Operators on Inner Product Space

Orthogonal Complements

Theorem for null space and range of \(T^*\)

Suppose \(T\in \mathcal{L}(V, W)\), then

(i) \(N T^*=(R T)^\perp\).

(ii) \(R T^*=(NT)^\perp\).

Proof

\(\square\)

Singular value decomposition

For a linear map \(T \in \mathcal{L}(V,W)\), we could decompose it as we have for self-adjoint operator or normal operator.

Recall the important Riesz representation theorem in inner product space.

Riesz representation theorem

Assume \(V\) is finite-dimensional and \(\phi\) is a linear functional on \(V\), then there exists a unique vector \(v\in V\) such that

\[ \phi(u)=\langle v,u\rangle,\quad \forall v\in V. \]

Proof

\(\square\)

In functional analysis, we have actually a similar result for infinite-dimensional spaces.

The following lemma of \(T^*T\) is necessary.

Lemma

Properties of \(T^*T\). Suppose \(T \in \mathcal{L}(V,W)\)

(i) \(T^*T\) is a self-adjoint operator on \(V\). We could also check \(TT^*\) is a self-adjoint operator on \(W\).

(ii) \(N T^*T=N T\).

(iii) \(R T^*T = R T^*\).

(iv) dimension. \(\text{Dim} R T=\text{Dim} R T^*=\text{Dim}R T^*\).

Proof

(i) by definition.

\[ \langle T^*Tv, w\rangle=\langle Tv, Tw\rangle=\langle v, T^*T w\rangle\Rightarrow T^*T=(T^*T)^*. \]

(ii) \(N T\subset N T^*T\) is apparent. Assume \(v\in N T^*T\), \(T^*T v=0\), so \(\langle v, T^*Tv\rangle=0\), so \(\langle Tv, Tv\rangle=\|Tv\|=0\), which means \(Tv=0\).

(iii) \(R T^*T \subset R T^*T\) is apparent. For another direction, we use (ii) \(R T^*T=(N T^*T)^\perp=(N T)^\perp=R T^*\).

(iv) Use fundamental theorem of linear maps.

Definition of singular value

Assume a linear operator \(T\in \mathcal{L}(V, W)\), the singular values of \(T\) are defined as the nonnegative square roots of the eigenvalues of \(T^*T\), listed in decreasing order.

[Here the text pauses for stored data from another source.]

/-- Under `P_RISE_RECORDS = 1` every edge sets `prev_valid`, and only RESET clears it. -/
theorem nextOf_prevValid {i : Instr} {s : State} (hr : s.params.riseRecords = true)
    (hi : i ≠ .reset) : (nextOf i s).prevValid = (s.prevValid || i.isEdge) := by
  cases i with
  | rise ts => rw [rise_of_recording ts hr]; simp [Instr.isEdge]
  | fall ts => simp [Instr.isEdge]
  | reset => exact absurd rfl hi
  | _ => exact (Bool.or_false _).symm

theorem run_prevValid {is : List Instr} {s : State} (hr : s.params.riseRecords = true)
    (his : Instr.reset ∉ is) :
    (is.foldl (fun s i => nextOf i s) s).prevValid = (s.prevValid || is.any Instr.isEdge) := by
  induction is generalizing s with
  | nil => exact (Bool.or_false _).symm
  | cons i is ih =>
    obtain ⟨hi, his⟩ := not_or.1 (mt List.mem_cons.2 his)
    rw [List.foldl_cons, ih (by rwa [nextOf_params]) his, nextOf_prevValid hr (Ne.symm hi),
      List.any_cons, Bool.or_assoc]

/-- Settles O17: without an earlier interval the decode logic does not run, and `prev_valid` is the
record of the edges since reset. -/
theorem fallWithoutAPreviousInterval : Obligations.FallWithoutAPreviousInterval := by
  refine ⟨fun s ts hts hv => ⟨_, exec_eq_nextOf _ s, measure_cast hts, ?_⟩,
    fun s ts hv => ⟨_, exec_eq_nextOf _ s, ?_⟩, fun p is hr his => ⟨_, execList_eq is _, ?_⟩⟩
  · rw [fall_of_noPrev ts hv, tsOperand_of_fits hts]
    rfl
  · rw [fall_cls_of_prevValid hv, ne_eq, Option.some.injEq]
    exact EdgeClass.cls_ne_noPrev _
  · rw [run_prevValid hr his]
    simp

/-- Settles O26: the second clause is the first with `T = 2^32 - 50` and `d = 100`. -/
theorem intervalsAreDifferencesModTheWidth : Obligations.IntervalsAreDifferencesModTheWidth := by
  have hmeasures : ∀ (s : State) (T d : Nat), s.prevTime = T % 2 ^ s.params.tsW →
      ∃ t, exec (.fall ((T + d) % 2 ^ s.params.tsW)) s = .next t ∧
        t.prevInterval = d % 2 ^ s.params.tsW :=
    fun s T d hs => ⟨_, exec_eq_nextOf _ s, measure_of_true_time hs⟩
  refine ⟨hmeasures, fun s hw hs => ?_⟩
  have hwrap := hmeasures s (2 ^ 32 - 50) 100 (by rw [hs, hw]; rfl)
  rwa [hw] at hwrap

/-! ### Edges of a line (70_reset_and_hazards.md R238) -/

section

variable {p : Params} {s : State} (hs : s.params = p) (e : LineEdge)

include hs

theorem lineEdge_prevTime : (nextOf (e.toInstr p) s).prevTime = e.time % p.modulus := by
  subst hs
  rw [LineEdge.toInstr]
  split
  · rw [rise_prevTime, tsOperand_mod]
  · rw [fall_prevTime, tsOperand_mod]

/-- A FALL records what it measures, and so does a RISE that records. -/
theorem lineEdge_prevInterval (he : e.rising = false ∨ p.riseRecords = true) :
    (nextOf (e.toInstr p) s).prevInterval = s.measure (tsOperand p (e.time % p.modulus)) := by
  subst hs
  rw [LineEdge.toInstr]
  split
  case isTrue hrising =>
    have hr : s.params.riseRecords = true := he.resolve_left (by simp [hrising])
    rw [rise_of_recording _ hr]
    rfl
  case isFalse => rfl

end

theorem run_params (is : List Instr) (s : State) :
    (is.foldl (fun s i => nextOf i s) s).params = s.params := by
  induction is generalizing s with
  | nil => rfl
  | cons i is ih => exact (ih _).trans (nextOf_params i s)

/-- Settles O27: the last edge but one leaves its time in `prev_time`, and less than `2^TS_W` passes
until the last. -/
theorem dutifulEdgesMeasureTrueTime : Obligations.DutifulEdgesMeasureTrueTime := by
  intro p es e e' s hs hduties
  obtain ⟨-, hfollows, -⟩ := List.isChain_append_cons_cons.1 hduties
  obtain ⟨-, hle, hlt⟩ := hfollows
  refine ⟨_, execList_eq _ s, ?_⟩
  rw [List.map_append, List.foldl_append]
  generalize hr : (es.map (LineEdge.toInstr p)).foldl (fun s i => nextOf i s) s = r
  have hrp : r.params = p := by rw [← hr, run_params, hs]
  have hbefore := lineEdge_prevTime hrp e
  have hp : (nextOf (e.toInstr p) r).params = p := (nextOf_params _ r).trans hrp
  refine ⟨lineEdge_prevTime hp e', fun he => (lineEdge_prevInterval hp e' he).trans ?_⟩
  have hmeasure := measure_of_true_time (s := nextOf (e.toInstr p) r) (T := e.time)
    (d := e'.time - e.time) (by rw [hp, hbefore])
  have hshort : e'.time - e.time < p.modulus := by omega
  rwa [hp, Nat.add_sub_cancel' hle, Nat.mod_eq_of_lt hshort] at hmeasure

/-! ### The obligations on the classes (R105 to R109, R115, R121) -/

/-- Settles O18: a current interval that long is past the bit threshold from the other side. -/
theorem syncTestIsOneSided : Obligations.SyncTestIsOneSided := by
  refine fun s hp => ⟨fun ts hv => ⟨_, exec_eq_nextOf _ s, fall_cls_sync_iff hv, fun hC hratio =>
    (fall_cls_bit1_iff_isBit1 hv hp).2 (isBit0_of_isSync hp ⟨hC, hratio⟩)⟩, fun P C hge hP => ?_⟩
  obtain rfl : P = 0 := by omega
  have hzero := Nat.mul_eq_zero.1 (Nat.le_zero.1 hge)
  exact ⟨rfl, hzero.resolve_left (Nat.ne_zero_of_lt (one_lt_syncRatio hp))⟩

/-- Settles O19: the classes are their tests, which say which interval is the longer one. -/
theorem bitTestsAreStrict : Obligations.BitTestsAreStrict := by
  intro s ts hp hv
  refine ⟨_, exec_eq_nextOf _ s, ?_⟩
  rw [ne_eq, ne_eq, fall_cls_sync_iff hv, fall_cls_bit0_iff hv]
  refine ⟨Iff.rfl, ?_, fun ⟨h0, h1⟩ => (lt_of_isBit0 hp h0).asymm (lt_of_isBit1 hp h1),
    fun hnum hden => ?_⟩
  · rw [fall_cls_bit1_iff hv]
    exact and_congr_right fun hs => by rw [and_iff_right hs]
  · rw [ne_eq, fall_cls_bit1_iff_isBit1 hv hp, isBit0, isBit1, hnum, hden]
    omega

/-- Settles O20: noise is the last of the four tests, and the decode logic then leaves the state
alone. -/
theorem noiseChangesOnlyTheBookkeeping : Obligations.NoiseChangesOnlyTheBookkeeping := by
  intro s ts hts hv
  refine ⟨_, exec_eq_nextOf _ s, ?_, fun hnoise => ?_, fun hsync hnum hden => ?_⟩
  · rw [ne_eq, ne_eq, ne_eq, fall_cls_noise_iff hv, fall_cls_sync_iff hv, fall_cls_bit0_iff hv,
      fall_cls_bit1_iff hv]
    tauto
  · rw [fall_of_noise hnoise, tsOperand_of_fits hts]
    rfl
  · have hproducts : (nextOf (.fall ts) s).cls? = some .noise ↔
        2 * (nextOf (.fall ts) s).prevInterval ≤ 3 * s.prevInterval ∧
          2 * s.prevInterval ≤ 3 * (nextOf (.fall ts) s).prevInterval := by
      rw [fall_cls_noise_iff hv, isSync, isBit0, isBit1, hsync, hnum, hden]
      omega
    refine ⟨hproducts, fun hC => hproducts.trans (and_congr ?_ ?_)⟩
    · exact_mod_cast (ratio_le_iff (a := 2) three_pos hC).symm
    · rw [Nat.mul_comm 2, Nat.mul_comm 3]
      exact_mod_cast (ratio_le_iff (P := 3) hC two_pos).symm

(SVD) Singular value decomposition

Assume a linear operator \(T\in \mathcal{L}(V, W)\), with its positive singular values \(s_1,\cdots, s_r\). Then there exists orthonormal lists \(e_1,\cdots, e_r\subset v\), \(f_1,\cdots, f_r\subset W\), such that

\[ Tv=\sum_{k=1}^r s_k \langle v, e_k\rangle f_k. \]

Proof

Here we denote that \(V\) and \(W\) is finite-dimensional. And the proof is constructive. This method also gives info about the eigenvectors construction.

Let \(s_1,\cdots,s_n\) to be the singular value of \(T(\text{Dim}V=n)\), where \(s_{r+1},\cdots, s_n\) are zero singular values.

• Apply spectral thoerem to \(T^*T\) and there exists orthonormal basis \(e_1,\cdots, e_n\subset V\), such that

\[ T^*T e_k=s_k^2 e_k,\quad k=1,\cdots, n. \]

• Define \(f_k=\frac{Te_k}{s_k}\) for \(k=1,\cdots, r\).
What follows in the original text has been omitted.